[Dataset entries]

-- ==== Sys2Proof/Tests/Slice0.lean ====
section
/-! SUPPORT. Tests of the model. Every expected value is copied from spec/ (the place is named), none is
taken from the model. -/

namespace Sys2Proof.Tests

open Sys2Proof.Machine

/-- A build of size 2^log2n, otherwise the default. -/
def buildOf (log2n : Nat) : Config := { Config.default with log2n := log2n }

/-- A memory with the given elements from BUF[e] on. -/
def wordsAt (e : Nat) : List Word → Memory
  | [] => []
  | w :: rest => writeElement (wordsAt (e + 1) rest) e w

/-- An idle machine of size 2^log2n just after reset, its buffer filled with the given elements. -/
def idleWith (log2n : Nat) (elements : List Word) : State :=
  { State.resetOf (buildOf log2n) [] with buf := wordsAt 0 elements }

/-- The same machine while a command runs. -/
def busyWith (log2n : Nat) (op : Op) (elements : List Word) : State :=
  { idleWith log2n elements with busy := true, curOp := op }

/-- What a test reads of an outcome. -/
def result {α : Type} (view : State → α) (o : Out) : Option α :=
  match o with
  | .next s => some (view s)
  | _ => none

/-- RESP, RDATA and STATUS after a step. -/
def bus (s : State) : Resp × Word × Word := (s.resp, s.rdata, statusWord s)

/-- The elements of the buffer. -/
def elements (s : State) : List (Option Word) :=
  (List.range (2 * s.cfg.size)).map (readElement s.buf)

/-- One transaction, given by its selector and WDATA. -/
def transact (t : Selector) (d : Word) (s : State) : Out := eventStep (.host (.hostbus t d)) s

/-! ### Decoding: words written out from R111, R112, R114 and the tables of 95_test_vectors.md -/

-- WE = 0, ADDR[21:0] = 00 0000 0000 0000 0000 0001
theorem test_decode_misaligned01 :
    decode 2 (.hostbus 0b0_00_0000_0000_0000_0000_0001#23 0#32) = .misaligned01 false 0#20 0#32 := by decide

-- 95_test_vectors.md P3 line 16: T = 0x500002
theorem test_decode_misaligned10 :
    decode 2 (.hostbus 0x500002#23 0x3F800000#32) = .misaligned10 true 0x40000#20 0x3F800000#32 := by decide

theorem test_decode_misaligned11 :
    decode 2 (.hostbus 0b1_00_0000_0000_0000_0000_0011#23 0#32) = .misaligned11 true 0#20 0#32 := by decide

theorem test_decode_registers_read :
    [0x000000#23, 0x000004#23, 0x000008#23, 0x00000C#23, 0x000010#23, 0x000018#23, 0x00001C#23,
        0x000020#23, 0x000024#23].map (fun t => decode 11 (.hostbus t 0#32))
      = [.rdCtrl, .rdStatus, .rdIrqEn, .rdCfg, .rdBinK, .rdCalLo, .rdCalHi, .rdPhaseLo, .rdPhaseHi] := by
  decide

theorem test_decode_registers_write :
    [0x400000#23, 0x400004#23, 0x400008#23, 0x40000C#23, 0x400010#23, 0x400018#23, 0x40001C#23,
        0x400020#23, 0x400024#23].map (fun t => decode 11 (.hostbus t 7#32))
      = [.wrCtrl 7#32, .wrStatus 7#32, .wrIrqEn 7#32, .wrCfg 7#32, .wrBinK 7#32, .wrCalLo 7#32,
          .wrCalHi 7#32, .wrPhaseLo 7#32, .wrPhaseHi 7#32] := by
  decide

-- ADDR[21:19] = 010, ADDR[18:2] = e, ADDR[1:0] = 00
theorem test_decode_buffer :
    decode 2 (.hostbus 0b0_010_00000000000000111_00#23 0#32) = .rdBuf 7#17
      ∧ decode 2 (.hostbus 0b1_010_00000000000000111_00#23 5#32) = .wrBuf 7#17 5#32 := by decide

-- ADDR[21:18] = 1000 or 1100, ADDR[17:2] = n, ADDR[1:0] = 00
theorem test_decode_windows :
    decode 3 (.hostbus 0b0_1000_0000000000000011_00#23 0#32) = .rdWinFt 3#16
      ∧ decode 3 (.hostbus 0b0_1100_0000000000000111_00#23 0#32) = .rdWinHn 7#16
      ∧ decode 3 (.hostbus 0b1_1000_0000000000000011_00#23 1#32) = .wrWinFt 3#16 1#32
      ∧ decode 3 (.hostbus 0b1_1100_0000000000000010_00#23 1#32) = .wrWinHn 2#16 1#32 := by decide
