-- ==== Sys2Proof/Machine/Play.lean ====
section
/-! DEFINITION. What a voice does at a tick (02 sections 2.2, 2.6, 2.7; 03 section 3.5; 04 sections 4.3 to 4.7): the pair it hands its
port, cue starts, playing, ramps, starving and cue ends. -/

namespace Sys2Proof.Machine

/-! ### What a voice hands (R23, R24, R73) -/

/-- R23: the rest output. -/
def Voice.restOut (v : Voice) : IQ :=
  match v.rest with
  | .zero => IQ.zero
  | .held => v.lastOut

/-- R24: the conceal output. -/
def Voice.concealOut (v : Voice) : IQ :=
  match v.conceal with
  | .zero => IQ.zero
  | .hold => v.lastOut

/-- R29, R73: what a voice hands at a tick at which it does not move. -/
def Voice.heldOut (v : Voice) : IQ :=
  match v.state with
  | .playing => v.lastOut
  | .starved => v.lastOut
  | _ => v.restOut

/-- What a tick makes of a voice: the voice, the pair it hands its port, its events in order, and whether a cue started. -/
structure Played where
  voice : Voice
  out : IQ
  events : List Event
  started : Bool

/-! ### Ramps (R82, R83) -/

/-- R82: a ramp is judged at a cue start. -/
def Voice.beginRamp (target interval : Nat) (v : Voice) : Voice :=
  if interval = 0 then { v with atten := target, ramp := none }
  else if v.atten = target then { v with ramp := none }
  else { v with ramp := some ⟨target, interval, 0⟩ }

/-- R83: one code toward the target. -/
def stepToward (a target : Nat) : Nat := if a < target then a + 1 else a - 1

/-- R83: a running ramp counts a played sample. -/
def Voice.countRamp (v : Voice) : Voice :=
  match v.ramp with
  | none => v
  | some r =>
    if r.counter + 1 < r.interval then { v with ramp := some { r with counter := r.counter + 1 } }
    else
      let a := stepToward v.atten r.target
      { v with atten := a, ramp := if a = r.target then none else some { r with counter := 0 } }

/-! ### Cue starts (R37 to R41) -/

/-- R44: whether a cue was clamped. -/
def Cue.clamped (c : Cue) : Bool :=
  match c.verdict with
  | .resident _ k => k
  | _ => false

/-- R41: the ramp of a starting cue. -/
def Voice.startRamp (c : Cue) (v : Voice) : Voice :=
  match c.ramp with
  | none => v
  | some (g, n) => v.beginRamp g n

/-- R41: the start actions of cue c. -/
def Voice.startActions (c : Cue) (v : Voice) : Voice :=
  let w := { v with atten := c.entry.getD v.atten }.startRamp c
  { w with
    freq := c.freq
    phase := (match c.phase with
      | none => v.phase
      | some q => BitVec.ofNat 32 (q.toNat * 65536))
    starvedTicks := 0
    started := true }

/-- R41, R47: the CUE_START event of a start, if the cue's start flag is set. -/
def startEvents (x : Ctx) (c : Cue) (late : Bool) (v : Voice) : List Event :=
  if c.notifyStart then [evCueStart x c v.pass c.clamped late] else []

/-- R27, R37 to R40: what the start condition of a waiting head says at a tick. -/
inductive Start where
  | no
  | onTime
  | late (lateness : Nat)
deriving DecidableEq, Repr

/-- R37, R38, R39, R40: the start condition, at bench time `time` and with the lines whose matching edges the tick took. -/
def startOf (time : Nat) (fired : List (Fin 8)) : StartMode → Start
  | .follow => .onTime
  | .atTime t => if time < t then .no else if time = t then .onTime else .late (time - t)
  | .onLine l => if fired.contains l then .onTime else .no

/-! ### Playing and starving (R65, R66) -/

/-- R31, R65: the play position of a resident cue of effective length l moves on by one sample. -/
def advanceResident (l : Nat) (v : Voice) : Voice :=
  if v.offset + 1 < l then { v with offset := v.offset + 1 }
  else { v with pass := satAdd Config.max32 v.pass 1, offset := 0 }

/-- R31, R65: the play position moves on by one sample; a ring cue has one pass. -/
def Voice.advance (c : Cue) (v : Voice) : Voice :=
  match c.verdict with
  | .resident l _ => advanceResident l v
  | _ => { v with offset := v.offset + 1 }

/-- R65, R73: the pair handed for the next sample of slot s. -/
def Voice.sampleOut (s : Slot) (v : Voice) : IQ :=
  match s.status, s.samples[s.played]? with
  | some .valid, some iq => voiceOutput iq v.phase v.atten
  | _, _ => v.concealOut

/-- R51: the slots after one sample of the oldest one is played. -/
def playSlot (s : Slot) (rest : List Slot) : List Slot :=
  if s.played + 1 < s.count then { s with played := s.played + 1 } :: rest else rest

/-- R65: what playing a sample changes beside the position: the last output, the phase, the ramp and the slot. -/
def Voice.consume (s : Slot) (rest : List Slot) (v : Voice) : Voice :=
  let w := { v with state := .playing, lastOut := v.sampleOut s, phase := v.phase + v.freq }.countRamp
  w.withSlots (playSlot s rest)

/-- R42, R65: the voice plays the next sample of its head cue c, from slot s, and the cue ends if that was its last. -/
def Voice.playFrom (x : Ctx) (c : Cue) (s : Slot) (rest : List Slot) (v : Voice) : Played :=
  let w := v.consume s rest
  if w.headSpent then
    let (u, es) := w.endCue x c v.pass .complete
    ⟨u, v.sampleOut s, es, false⟩
  else ⟨w.advance c, v.sampleOut s, [], false⟩

/-- R66: a RUNNING tick at which the next sample of the head cue c is not in a FILLED slot. -/
def Voice.starve (x : Ctx) (c : Cue) (v : Voice) : Played :=
  let out := v.concealOut
  let w := { v with state := .starved, starvedTicks := satAdd Config.max32 v.starvedTicks 1, lastOut := out }
  ⟨w, out, if v.state = .starved then [] else [evStarved x c v.pass v.offset v.filledCount], false⟩

/-- R65, R66: the voice plays the next sample of its head cue, or starves. -/
def Voice.playOrStarve (x : Ctx) (c : Cue) (v : Voice) : Played :=
  match v.slots with
  | [] => v.starve x c
  | s :: rest => if v.headReady then v.playFrom x c s rest else v.starve x c

/-- R47: the events of a voice whose cue starts at this tick: those of a cue that ends at it, the one just started or not, come before
`es`, the start's own; STARVED comes after them. -/
def Played.withStart (es : List Event) (p : Played) : Played :=
  { p with events := if p.voice.state = .starved then es ++ p.events else p.events ++ es, started := true }

/-- R41: the head cue c starts at this tick and its first sample is played; `before` are its events ahead of CUE_START. -/
def Voice.startCue (x : Ctx) (c : Cue) (late : Bool) (before : List Event) (v : Voice) : Played :=
  ((v.startActions c).playOrStarve x c).withStart (before ++ startEvents x c late v)

/-- R39: a late start under KEEP, late by d and with its LATE_START `es`. -/
def Voice.startKept (x : Ctx) (c : Cue) (d : Nat) (es : List Event) (v : Voice) : Played :=
  match v.skip x c d with
  | .ended _ =>
    let (w, fs) := v.endCue x c c.allPasses .skippedToEnd
    ⟨w, v.restOut, es ++ fs, false⟩
  | .moved _ w => w.startCue x c true es

/-- R39: a late start of a head cue, late by d. -/
def Voice.startLate (x : Ctx) (c : Cue) (d : Nat) (v : Voice) : Played :=
  let es := [evLateStart x c (x.time - d) d v.timeMode]
  match v.timeMode with
  | .slip => v.startCue x c true es
  | .keep => v.startKept x c d es

/-- R27: a WAITING voice at a RUNNING tick. -/
def Voice.waitingTick (x : Ctx) (fired : List (Fin 8)) (c : Cue) (v : Voice) : Played :=
  match startOf x.time fired c.mode with
  | .no => ⟨v, v.restOut, [], false⟩
  | .onTime => v.startCue x c false []
  | .late d => v.startLate x c d

/-- R22: a voice at a RUNNING tick, before its next request. A PLAYING voice whose head has not started is a gapless succession (R43). -/
def Voice.runningTick (x : Ctx) (fired : List (Fin 8)) (v : Voice) : Played :=
  match v.cues with
  | [] => ⟨v, v.restOut, [], false⟩
  | c :: _ =>
    match v.state with
    | .playing => if v.started then v.playOrStarve x c else v.startCue x c false []
    | .starved => v.starve x c
    | .waiting => v.waitingTick x fired c
    | _ => ⟨v, v.restOut, [], false⟩

/-- R56: a voice that has an EMPTY slot after a tick issues its next request; a RING_LAPPED of that request is posted last of the tick's events
(assumption log 44). -/
def Played.requested (x : Ctx) (p : Played) : Played :=
  let (w, es) := p.voice.request x
  { p with voice := w, events := p.events ++ es }

/-- R22, R29, R73: a voice at a tick of a kind; `fired` lists the lines of which the tick took a matching edge. -/
def Voice.tick (x : Ctx) (kind : SceneState) (fired : List (Fin 8)) (v : Voice) : Played :=
  match kind with
  | .running => (v.runningTick x fired).requested x
  | _ => ⟨v, v.heldOut, [], false⟩

end Sys2Proof.Machine
end

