/-- R118, R119: TAKE_OPEN. -/
def ctlTakeOpen (ts : List Tuple) (d : Device) : Carried :=
  match openArgs ts with
  | none => refuse d .malformed
  | some (id, kind, format, k) =>
    match numberOf 64 id with
    | none => refuse d .range
    | some t =>
      if k = 0 ∨ 64 < k then refuse d .range
      else if (d.take t).state ≠ .free then refuse d .inUse
      else if d.smc.engine.state ≠ .idle then refuse d .busy
      else if d.goodSegments.length < k then refuse d .noSpace
      else
        let w := d.openTake t kind format k
        accept w (openResult w t)

/-- R121, R122: TAKE_CLOSE. -/
def ctlTakeClose (ts : List Tuple) (d : Device) : Carried :=
  match numbered 64 0x02 ts with
  | .error st => refuse d st
  | .ok t =>
    match (d.take t).state with
    | .free => refuse d .noTake
    | .filling => accept (d.closeResident t .control).rejudgeIntake []
    | .live => accept (d.endRing t .control).rejudgeIntake []
    | _ => refuse d .state

/-- R123, R124: TAKE_DROP. -/
def ctlTakeDrop (ts : List Tuple) (d : Device) : Carried :=
  match numbered 64 0x02 ts with
  | .error st => refuse d st
  | .ok t =>
    if (d.take t).state = .free then refuse d .noTake
    else if d.cuesNaming t ≠ 0 then refuse d .inUse
    else accept (d.dropTake t) []

/-- R125: whether a verify is RUNNING on any take. -/
def Device.verifying (d : Device) : Bool := all64.any (fun t => decide ((d.take t).verify.state = .running))

/-- R125: TAKE_VERIFY. -/
def ctlTakeVerify (ts : List Tuple) (d : Device) : Carried :=
  match numbered 64 0x02 ts with
  | .error st => refuse d st
  | .ok t =>
    if (d.take t).state = .free then refuse d .noTake
    else if d.verifying then refuse d .busy
    else (d.startVerify t, some (.accepted, []))

/-- R128: the Control Unit requests a peek's read and holds. -/
def Device.startPeek (tag : BitVec 16) (t : Fin 64) (b : BlockNo) (d : Device) : Device :=
  d.setCtu (.holding { tag := tag, opening := (d.take t).opening, block := b, addr := (d.take t).blockAddress b } .waiting)

/-- R128: TAKE_PEEK. -/
def ctlTakePeek (tag : BitVec 16) (ts : List Tuple) (d : Device) : Carried :=
  match argument 0x03 ts, numbered 64 0x02 ts with
  | none, _ => refuse d .malformed
  | some _, .error st => refuse d st
  | some a, .ok t =>
    let b := BitVec.ofNat 32 (field a 0 4)
    if (d.take t).state = .free then refuse d .noTake
    else if (d.take t).kind = .resident ∧ (d.take t).capacity ≤ b.toNat then refuse d .range
    else (d.startPeek tag t b, none)
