-- ==== Sys2Proof/Certificates/Slice0/Obligations.lean ====
section
/-! DEFINITION. The statements about the model, for the provers: what each command of the part does, and what every step keeps. -/

open Sys2Proof Sys2Proof.Machine

/-! ### The queue of commands, and the forms of commands -/

/-- ASKED OF A BLOCK: with command c at the front of the queue, a step is c on the state with the queue's rest.
The model's own choice (assumption log 2): with no command waiting the part idles. -/
def Obligations.StepRunsFrontCommand : Prop :=
  (∀ (c : Instr) (rest : List Instr) (s : State), step (s.setPending (c :: rest)) = exec c (s.setPending rest)) ∧
  (∀ s : State, s.pending = [] → step s = .next s)

/-- Every command of the part completes, whatever the state: it has a next state, in which the queue of waiting commands is the same, and
only a completed write of the store, power-on, a cold reset and the release of RSTN that a power-on waited for may change the store. That an event which cannot take place leaves the
state, in place of stopping, is the model's own choice (assumption log 3). -/
def Obligations.EveryCommandCompletes : Prop :=
  ∀ (c : Instr) (s : State), ∃ t, exec c s = .next t ∧ t.pending = s.pending ∧
    (t.mem = s.mem ∨ c = .intakeWriteComplete ∨ (∃ upsets, c = .selftestStepComplete upsets) ∨ c = .clearingWriteComplete ∨
      c = .powerOn ∨ c = .coldReset ∨ (c = .warmReset ∧ s.dev.pwc.powerHeld = true))

/-! ### Chains and blocks -/

/-- R169: the bytes of a chain of tuples, with any NULL bytes before each tuple, then END, and then any bytes at all, are read as exactly
those tuples, when each tuple's code is in 0x01..0xFE, its data at most 254 bytes, and its length the one the tuple table gives: a MARK's by its action. -/
def Obligations.ChainsReadBack : Prop :=
  ∀ (items : List (Nat × Tuple)) (after : List Byte),
    (∀ x ∈ items, 1 ≤ x.2.code ∧ x.2.code ≤ 254 ∧ x.2.data.length ≤ 254 ∧ tupleFits x.2.code x.2.data = true) →
    readChain (items.flatMap (fun x => List.replicate x.1 (0x00#8 : Byte) ++ tupleBytes x.2.code x.2.data) ++ 0xFF#8 :: after) =
      some (items.map (·.2))

/-- R111, R113, R114, R143: the block that an intake write forms reads back from the store field by field, and a reader of the same opening
and block number judges it VALID, or CORRUPT when its check was inverted; a reader of another opening or number judges it ABSENT.
Every byte outside the block reads as before.
R114, R113: every reader's judgement of a stored block, and the worked check of nine bytes. -/
def Obligations.IntakeBlockReadsBack : Prop :=
  (∀ (m : List Host.Cell) (a : Nat) (j : Judged) (inverted : Bool),
    1 ≤ j.packet.count → j.packet.count ≤ j.packet.format.spb →
    j.packet.data.length = j.packet.count * j.packet.format.bps → j.opening < 2 ^ 24 →
    let m' := memStore m a (imageBytes (j.image inverted))
    let b := readBlock m' a
    (∀ x, x < a ∨ a + 1024 ≤ x → memRead m' x = memRead m x) ∧
    b.number = j.packet.seq ∧ b.opening = j.opening ∧ b.count = j.packet.count ∧ b.format = j.packet.format.code ∧
    b.last = j.packet.last ∧ b.check = (if inverted then ~~~crc16 j.packet.data else crc16 j.packet.data) ∧
    b.payload = j.packet.data ++ List.replicate (1008 - j.packet.data.length) 0#8 ∧
    (∀ (opening : Nat) (number : BlockNo), b.judge opening number =
      if opening = j.opening ∧ number = j.packet.seq then (if inverted then .corrupt else .valid) else .absent)) ∧
  ((∀ (b : Block) (opening : Nat) (number : BlockNo), b.judge opening number =
    if b.opening ≠ opening ∨ b.number ≠ number then .absent
    else if ∃ f, formatOf b.format = some f ∧ 1 ≤ b.count ∧ b.count ≤ f.spb ∧ crc16 (b.payload.take (b.count * f.bps)) = b.check
      then .valid else .corrupt) ∧
  crc16 [0x31#8, 0x32#8, 0x33#8, 0x34#8, 0x35#8, 0x36#8, 0x37#8, 0x38#8, 0x39#8] = 0x29B1#16)
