/-! ### Frames of the take operations: the replies and the Control Unit -/

@[simp] theorem Device.unbind_bli (tag : BitVec 16) (d : Device) : (d.unbind tag).bli = d.bli := by
  unfold Device.unbind; split <;> rfl
@[simp] theorem Device.unbind_ctu (tag : BitVec 16) (d : Device) : (d.unbind tag).ctu = d.ctu := by
  unfold Device.unbind; split <;> rfl
@[simp] theorem Device.unbindTake_bli (t : Fin 64) (d : Device) : (d.unbindTake t).bli = d.bli := by
  unfold Device.unbindTake; split <;> simp
@[simp] theorem Device.unbindTake_ctu (t : Fin 64) (d : Device) : (d.unbindTake t).ctu = d.ctu := by
  unfold Device.unbindTake; split <;> simp
@[simp] theorem Device.popSample_replyQ (d : Device) : d.popSample.bli.replyQ = d.bli.replyQ := by
  simp only [Device.popSample, Device.setBli_bli]
  rw [Bli.departed_frame]
@[simp] theorem Device.popSample_ctu (d : Device) : d.popSample.ctu = d.ctu := rfl
@[simp] theorem Device.actOn_replyQ (p : SamplePkt) (j : Judgement) (d : Device) : (d.actOn p j).bli.replyQ = d.bli.replyQ := by
  cases j <;> simp [Device.actOn]
@[simp] theorem Device.actOn_ctu (p : SamplePkt) (j : Judgement) (d : Device) : (d.actOn p j).ctu = d.ctu := by
  cases j <;> simp [Device.actOn]
@[simp] theorem Device.judgeHead_replyQ (d : Device) : d.judgeHead.bli.replyQ = d.bli.replyQ := by
  unfold Device.judgeHead
  split
  · split <;> simp
  · rfl
@[simp] theorem Device.judgeHead_ctu (d : Device) : d.judgeHead.ctu = d.ctu := by
  unfold Device.judgeHead
  split
  · split <;> simp
  · rfl
@[simp] theorem Device.rejudgeIntake_replyQ (d : Device) : d.rejudgeIntake.bli.replyQ = d.bli.replyQ := by
  unfold Device.rejudgeIntake
  split
  · split <;> simp
  · rfl
@[simp] theorem Device.rejudgeIntake_ctu (d : Device) : d.rejudgeIntake.ctu = d.ctu := by
  unfold Device.rejudgeIntake
  split
  · split <;> simp
  · rfl
@[simp] theorem Device.closeResident_bli (t : Fin 64) (cause : CloseCause) (d : Device) : (d.closeResident t cause).bli = d.bli := by
  simp [Device.closeResident]
@[simp] theorem Device.closeResident_ctu (t : Fin 64) (cause : CloseCause) (d : Device) : (d.closeResident t cause).ctu = d.ctu := by
  simp [Device.closeResident]
@[simp] theorem Device.endRing_bli (t : Fin 64) (cause : CloseCause) (d : Device) : (d.endRing t cause).bli = d.bli := by
  simp [Device.endRing]
@[simp] theorem Device.endRing_ctu (t : Fin 64) (cause : CloseCause) (d : Device) : (d.endRing t cause).ctu = d.ctu := by
  simp [Device.endRing]
@[simp] theorem Device.abortVerify_bli (t : Fin 64) (d : Device) : (d.abortVerify t).bli = d.bli := by
  unfold Device.abortVerify
  dsimp only
  split <;> rfl
@[simp] theorem Device.abortVerify_ctu (t : Fin 64) (d : Device) : (d.abortVerify t).ctu = d.ctu := by
  unfold Device.abortVerify
  dsimp only
  split <;> rfl
@[simp] theorem Device.dropTake_replyQ (t : Fin 64) (d : Device) : (d.dropTake t).bli.replyQ = d.bli.replyQ := by
  simp [Device.dropTake]
@[simp] theorem Device.dropTake_ctu (t : Fin 64) (d : Device) : (d.dropTake t).ctu = d.ctu := by simp [Device.dropTake]
@[simp] theorem Device.verifyDone_bli (t : Fin 64) (d : Device) : (d.verifyDone t).bli = d.bli := rfl
@[simp] theorem Device.verifyDone_ctu (t : Fin 64) (d : Device) : (d.verifyDone t).ctu = d.ctu := rfl
@[simp] theorem Device.startVerify_bli (t : Fin 64) (d : Device) : (d.startVerify t).bli = d.bli := by
  unfold Device.startVerify
  dsimp only
  split <;> rfl
@[simp] theorem Device.startVerify_ctu (t : Fin 64) (d : Device) : (d.startVerify t).ctu = d.ctu := by
  unfold Device.startVerify
  dsimp only
  split <;> rfl

/-! ### The controls of the takes and streams -/

theorem ctlTakeOpen_sound {d : Device} (h : d.ctu = .free) (ts : List Tuple) : Carried.Sound d (ctlTakeOpen ts d) := by
  unfold ctlTakeOpen
  split
  · exact refuse_sound h _
  · split
    · exact refuse_sound h _
    · split
      · exact refuse_sound h _
      · split
        · exact refuse_sound h _
        · rename_i hfree
          split
          · exact refuse_sound h _
          · split
            · exact refuse_sound h _
            · exact accept_sound h (Device.openTake_keeps _ _ _ (by simpa using hfree)) rfl rfl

**WHAT IS REQUIRED**
Starting with the line above that holds "after them. -/" and stopping with the line that holds "(assumption log 44). -/", reproduce each line exactly, omitting all other lines.

**REPLY TO THE EXERCISE**
`es`, the start's own; STARVED comes after them. -/
def Played.withStart (es : List Event) (p : Played) : Played :=
  { p with events := if p.voice.state = .starved then es ++ p.events else p.events ++ es, started := true }

/-- R41: the head cue c starts at this tick and its first sample is played; `before` are its events ahead of CUE_START. -/
def Voice.startCue (x : Ctx) (c : Cue) (late : Bool) (before : List Event) (v : Voice) : Played :=
  ((v.startActions c).playOrStarve x c).withStart (before ++ startEvents x c late v)

/-- R39: a late start under KEEP, late by d and with its LATE_START `es`. -/
def Voice.startKept (x : Ctx) (c : Cue) (d : Nat) (es : List Event) (v : Voice) : Played :=
  match v.skip x c d with
  | .ended _ =>
    let (w, fs) := v.endCue x c c.allPasses .skippedToEnd
    ⟨w, v.restOut, es ++ fs, false⟩
  | .moved _ w => w.startCue x c true es

/-- R39: a late start of a head cue, late by d. -/
def Voice.startLate (x : Ctx) (c : Cue) (d : Nat) (v : Voice) : Played :=
  let es := [evLateStart x c (x.time - d) d v.timeMode]
  match v.timeMode with
  | .slip => v.startCue x c true es
  | .keep => v.startKept x c d es

/-- R27: a WAITING voice at a RUNNING tick. -/
def Voice.waitingTick (x : Ctx) (fired : List (Fin 8)) (c : Cue) (v : Voice) : Played :=
  match startOf x.time fired c.mode with
  | .no => ⟨v, v.restOut, [], false⟩
  | .onTime => v.startCue x c false []
  | .late d => v.startLate x c d

/-- R22: a voice at a RUNNING tick, before its next request. A PLAYING voice whose head has not started is a gapless succession (R43). -/
def Voice.runningTick (x : Ctx) (fired : List (Fin 8)) (v : Voice) : Played :=
  match v.cues with
  | [] => ⟨v, v.restOut, [], false⟩
  | c :: _ =>
    match v.state with
    | .playing => if v.started then v.playOrStarve x c else v.startCue x c false []
    | .starved => v.starve x c
    | .waiting => v.waitingTick x fired c
    | _ => ⟨v, v.restOut, [], false⟩

/-- R56: a voice that has an EMPTY slot after a tick issues its next request; a RING_LAPPED of that request is posted last of the tick's events
(assumption log 44). -/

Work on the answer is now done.